Two dimensions of control are offered. The frames can be cropped, for example so half a frame of video is shown every two-and-a-half seconds, 24-per-line. And when a video is cropped, you can pan left and right within each frame.
The big reveal of this interface comes when the frames are cropped down to a single column of pixels per line, 25-per-second. All of a sudden, smooth and recognizable form emerges from the chopped up digital landscape.
Finally, I showed recordings from early-stage development of an industrial-grade haptics device made in collaboration with DanyQ last Winter.
The basic mechanism connects force sensing (initially from disassembled luggage scales) with proportional actuation of a stepper motor. By connecting sensing and actuation, the computer can create the illusion that you are moving an object back and forth in physical space (while in fact all of the motion is mediated by the computer).
Our second iteration included two degrees of haptic control.
In addition to directly mapping the detected forces to actuation, the computer can also mediate the interaction. Here a virtual “wall” is applied before the edge of the threading, preventing the operator from disengaging the carriage from the board.
In order to make the hypersphere selection in the interactive training study, I developed a method to “de-project” from t-SNE relative to any point. In addition to allowing an accurate range selection, this technique addresses many of the known failure modes of this (and any other) embedding.
Last year, Wattenberg, et al. published an article articulating several hazards of reliance on t-SNE; by patching their visualizations with my interaction method, an operator can trivially avoid mis-reading the embedding.
t-SNE gives us the illusion that we can comprehend high-dimensional space, but its illusion confuses the mathematical with perceptual. By adding a perceptual "ground truth" (at least to the distance measure t-SNE purports to optimize), it becomes a far more powerful tool.
Curious how an interaction within feature-space would translate to the high-dimensional vectors typical of deep learning, I returned to an old sketch on augmenting Doug Engelbart’s report on augmenting human intellect.
The sketch initially created a bi-directional mapping between the report and an embedding of all of its words.
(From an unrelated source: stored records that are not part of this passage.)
/-- REVOKE: an installer's ticket, or a maker's for installer and Kryldota slots. -/
def actRevoke (s : State) (role : Nat) (b : List Byte) : State × Nat :=
  let bank := Config.revokeBank (natLE ((tokArg b).take 1))
  let i := natLE (((tokArg b).drop 1).take 1)
  let top := match bank with | 0 => 4 | 1 => 8 | 2 => 4 | 3 => 16 | 4 => 8 | _ => 0
  if top ≤ i then (s, St.badField)
  else if role ≠ (if bank = 0 || bank = 4 then 3 else 2) then (s, St.denied)
  else (s.burn fun f => match bank with
    | 0 => { f with revInst := i :: f.revInst }
    | 1 => { f with revOper := i :: f.revOper }
    | 2 => { f with revCode := i :: f.revCode }
    | 3 => { f with revKik := i :: f.revKik }
    | _ => { f with revMaker := i :: f.revMaker }, St.ok)

/-- KIK_EXPORT: a key-import key sealed to the HSM's modulus, with a signature over the ciphertext. -/
def actKik (s : State) (role : Nat) (c : CmdEnt) (b : List Byte) : State × Nat :=
  let k := tokTarget b
  let modulus := (c.buf.drop 1152).take 512
  if role ≠ 2 then (s, St.denied)
  else if s.hmk.fuses.revKik.contains k || s.hmk.fuses.wiped then (s, St.keyStale)
  else if !hashIs modulus (tokArg b) then (s, St.authFail)
  else if s.hmk.rngFail then (s, St.busy)
  else
    let d := rngDraw s 64
    let ct := padTo 512 (Config.oaep modulus d.2 (Config.kik s.hmk.fuses.root (activeInstaller s) k))
    (outputSigned d.1 c ct, St.ok)

/-- DEBUG_UNLOCK: an installer's ticket in PROVISION, a maker's in RETURN. -/
def actDebug (s : State) (role : Nat) : State × Nat :=
  if (s.lcs = 1 && role = 2) || (s.lcs = 3 && role = 3) then
    let s1 := locketWipe s
    ({ s1 with hmk := { s1.hmk with debugOpen := true } }, St.ok)
  else (s, St.denied)

/-- What a ticket's action does (R489): the state and the status. -/
def ticketAct (s : State) (c : CmdEnt) (b : List Byte) : State × Nat :=
  let role := tokRole b
  match tokAction b with
  | 1 => actTransition s role b
  | 2 => if role = 2 then ({ s with hmk := { s.hmk with consent := true } }, St.ok) else (s, St.denied)
  | 3 => actInstaller s role b
  | 4 => actOperator s role b
  | 5 => actCodeKey s role b
  | 6 => actRevoke s role b
  | 7 => actKik s role c b
  | _ => actDebug s role

/-- TICKET_EXEC (R486, R488, R489, R491). -/
def execTicketExec (ring : Fin 1024) (slot : Nat) (s : State) : Out' :=
  onCmd s ring slot 0xB6 fun c =>
    let b := c.buf.take 1152
    let fin := fun (s' : State) (st detail : Nat) =>
      if st = St.denied then (deniedAdd s' ring c).finish ring slot st
      else (auditAdd s' (tokRecord s ring c b st)).finish ring slot st detail
    if tokBad ring b true then fin s St.badField 0xFF
    else if fld c.desc 223 192 ≠ (if tokAction b = 7 then 1664 else 1152) then fin s St.badField 24
    else if !tokProved s ring b then fin (nonceSpent s ring) St.authFail 0
    else
      let r := ticketAct (nonceSpent s ring) c b
      fin r.1 r.2 (if r.2 = St.badField then 0xFF else 0)

/-- CODE_KEY_LOAD (R472, R490): a code key's modulus, which serves until reset. -/
def execCodeKeyLoad (ring : Fin 1024) (slot : Nat) (s : State) : Out' :=
  onCmd s ring slot 0xB7 fun c =>
    let id := fld c.desc 79 64
    let m := c.buf.take 512
    let f := s.hmk.fuses
    if !(id ≤ 7 || (0x100 ≤ id && id ≤ 0x103)) then s.badField ring slot 8
    else if if id ≤ 7 then makerOk s id m else slotOk s f.codeKey f.revCode (id - 0x100) m then
      ({ s with hmk := { s.hmk with codeKeys := fset s.hmk.codeKeys id m } }).finish ring slot St.ok
    else s.finish ring slot St.authFail

/-! ### The audit log (R491-R494) -/

/-- The SEQ of the oldest record that stands in staging. -/
def stagedFrom (s : State) : Nat := s.hmk.seq - s.hmk.staging.length

/-- The unit of a record: from staging, or from HBM. -/
def auditUnit (s : State) (seq : Nat) : Unit128 :=
  if stagedFrom s ≤ seq then (s.hmk.staging[seq - stagedFrom s]?).getD 0 else s.unit (auditAddr seq / 128)

/-- Is a record readable: in staging, or in HBM with a tile check that holds? -/
def auditUnitOk (s : State) (seq : Nat) : Bool := stagedFrom s ≤ seq || unitOk (auditAddr seq) (auditUnit s seq)

/-- AUDIT_READ (R492, R494): records in HBM are out of reach while it is unavailable. -/
def execAuditRead (ring : Fin 1024) (slot : Nat) (s : State) : Out' :=
  onCmd s ring slot 0xB8 fun c =>
    let first := fld c.desc 287 224
    let n := min (fld c.desc 303 288) (s.hmk.seq - first)
    let seqs := (List.range n).map (first + ·)
    if first < s.hmk.released || s.hmk.seq ≤ first then s.finish ring slot St.notFound
    else if first < stagedFrom s && !auditHbm s then s.finish ring slot St.busy
    else if !seqs.all (auditUnitOk s) then s.finish ring slot St.dmaError
    else
      let s1 := (seqs.filter (· < stagedFrom s)).foldl (fun s q => memPost s 9 (auditAddr q) false 4) s
      (s1.output c (seqs.flatMap fun q => bytesOf (auditUnit s q))).finish ring slot St.ok 0 (first + n - 1)

/-- AUDIT_RELEASE (R491, R493, R494). -/
def execAuditRelease (ring : Fin 1024) (slot : Nat) (s : State) : Out' :=
  onCmd s ring slot 0xB9 fun c =>
    let n := fld c.desc 287 224
    if n < s.hmk.released || s.hmk.seq ≤ n then (auditCmd s ring c 9 St.notFound (bytesLE 8 n)).finish ring slot St.notFound
    else
      let s1 := { s with hmk := { s.hmk with released := n + 1, staging := s.hmk.staging.drop (n + 1 - stagedFrom s) } }
      let s2 := if auditHeld s1 < 445644 then { s1 with hmk := { s1.hmk with auditArmed := true } } else s1
      (auditCmd s2 ring c 9 St.ok (bytesLE 8 n)).finish ring slot St.ok

/-- AUDIT_SEAL (R494). -/
def execAuditSeal (ring : Fin 1024) (slot : Nat) (s : State) : Out' :=
  onCmd s ring slot 0xBA fun c =>
    let b := identBytes s ++ padTo 32 s.hmk.nonce ++ bytesLE 8 (lastSeq s) ++ padTo 32 s.hmk.chain ++ padTo 32 (c.buf.take 32)
    (outputSigned s c b).finish ring slot St.ok

/-- AUDIT_RECORD_WRITE (R492): the oldest staged record goes to the audit region. -/
def execAuditRecordWrite (s : State) : Out' :=
  match s.hmk.staging with
  | u :: us =>
    if auditHbm s then
      let a := auditAddr (stagedFrom s)
      .next ((memPost { s with hmk := { s.hmk with staging := us } } 9 a true 4).setUnit (a / 128) u)
    else .next s
  | [] => .next s

/-- DENIED_RECORD (R491): the end of a ring's one-second window. -/
def execDeniedRecord (ring : Fin 1024) (s0 : State) : Out' :=
  match ffind? s0.hmk.denied ring with
  | none => .next s0
  | some d =>
    let s := s0.reach (d.since + giga)
    let x := s.session? ring
    let s1 := { s with hmk := { s.hmk with denied := ferase s.hmk.denied ring } }
    let sub := bytesLE 4 d.opcode ++ bytesLE 4 d.count
    let a : AuditRec := { kind := 4, fn := d.fn, ring := ring.val, opcode := d.opcode, status := d.status, tag := d.tag, subject := sub }
    .next (auditAdd s1 { a with role := (x.map (·.role)).getD 0, key := (x.map (·.key)).getD 0 })

/-! ### Re-verification (R479) -/

/-- The bytes of a physical page as its ECC reads them. -/
def pageBytes (x : Cluster) (p : Nat) : List Byte := (List.range 128).flatMap fun i => bytesOf (x.readWord (128 * p + i))

/-- Does a page fail: a word that ECC cannot correct, or a digest that differs? -/
def pageFails (s : State) (c p : Nat) : Bool :=
  let x := s.cluster c
  (x.eccErr.any fun e => e.1 / 128 == p && e.2 == 2) || Config.sha512 (pageBytes x p) != fget s.hmk.digests [] (256 * c + p)

/-- A page found changed: its record, its event, and Solitaire entry. -/
def reverifyFail (s : State) (c p : Nat) : State :=
  let s1 := hmkEvent (auditAdd s { kind := 8, subject := bytesLE 1 c ++ bytesLE 1 p }) 0xBA (nextSeq s) c
  soloEnter { s1 with hmk := { s1.hmk with revMiss := true } } 2

/-- Hallmark's own firmware found changed; what its record names as cluster and page is not stated. -/
def reverifyOwn (s : State) : State :=
  if Config.sha512 s.hmk.firmware == s.hmk.ownDigest then s
  else reverifyFail s.free.2 (s.free.1 % 256) (s.free.1 / 256 % 256)

/-- REVERIFY_PASS (R479, R517): every INTERVAL_MS, one pass over the pages in use of the clusters that are ON, and over Hallmark's own
firmware. A pass without mismatch clears the cause. -/
def execReverifyPass (s0 : State) : Out' :=
  if s0.hmk.boot ≠ 2 then .next s0
  else
    let s := s0.reach (s0.hmk.revAt + 1000000 * s0.rf Reg.HMK_REVERIFY_CTRL 15 0)
    let bad := ((List.range 8).filter fun c => s.domain (domCluster c) == .on).flatMap fun c =>
      ((usedPages (s.cluster c)).filter (pageFails s c)).map fun p => (c, p)
    let s1 := { s with hmk := { s.hmk with passes := (s.hmk.passes + 1) % 2 ^ 32, revMiss := false, revAt := s.ns } }
    let s2 := reverifyOwn (bad.foldl (fun s e => reverifyFail s e.1 e.2) s1)
    .next (if s2.hmk.revMiss then s2 else { s2 with hlt := { s2.hlt with active := s2.hlt.active.filter (· != 2) } })

end Sys2Proof.Machine
end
Coming back to this, I updated the vectors with the 300-dimensional pre-trained embeddings from Facebook’s fastText. As before, t-SNE creates an ostensibly plausible map: a quick glance shows semantic clustering. However, de-projecting viscerally shows the dizzying quantity of information lost by t-SNE: very little local structure from the euclidean distance matrix is preserved in t-SNE.
Interaction should elucidate, and not simply in/validate. By utilizing animation, relationships between t-SNE and euclidean distance can be thickly expressed. Moreover, the relationship between successive words can be probed. I reify the speed and direction of word motion with a red/blue shift. At the suggestion of James Bradbury, I added breadcrumbs allowing a visible path; arrow keys can be used to toggle back and forth through the chain.
Someone in the audience asked me about hyperbolic embeddings, which I have not explored. However, this study suggests to me that an interaction can lead to usage of less sophisticated embeddings, rather than more: in a high-dimensional space, the interaction is more evocative and expressive than a static image or fixed 3d space will ever be (ie. or else all of those dimensions are for naught). To use the language of developmental psychology, this interaction is a transitional object that may help wean us off of our inherently-distorted low-dimensional diagrams. This technique would work just as well with a PCA base, or with some slight modifications that maintained de-projected positions, could even define an embedding from random initialization.
Working with language and images highlights both the strengths of deep learning—achieving results far surpassing procedural scripting—and also the limitations of a rigid conception of “correctness.” Innumerable turns of language along with analogical thinking (for example consider how the compliment “that’s sick” takes a health metaphor and then inverts its sentiment), defy closed-form and literal interpretations. Likewise images can capture and reflect facts from physical reality, just as they can evoke through tone and composition and reference. Classification tasks are rather like a pretense that allows for the derivation and modeling of sophisticated features. These features seem to capture nuanced, layered, and even contradictory meaning.
Though I suspected that the crowd at Google already understood how word embeddings are derived, I explained that they are generally trained on large text corpora and model a word by its context. Words that show up around similar words should have similar feature vectors; context as definition.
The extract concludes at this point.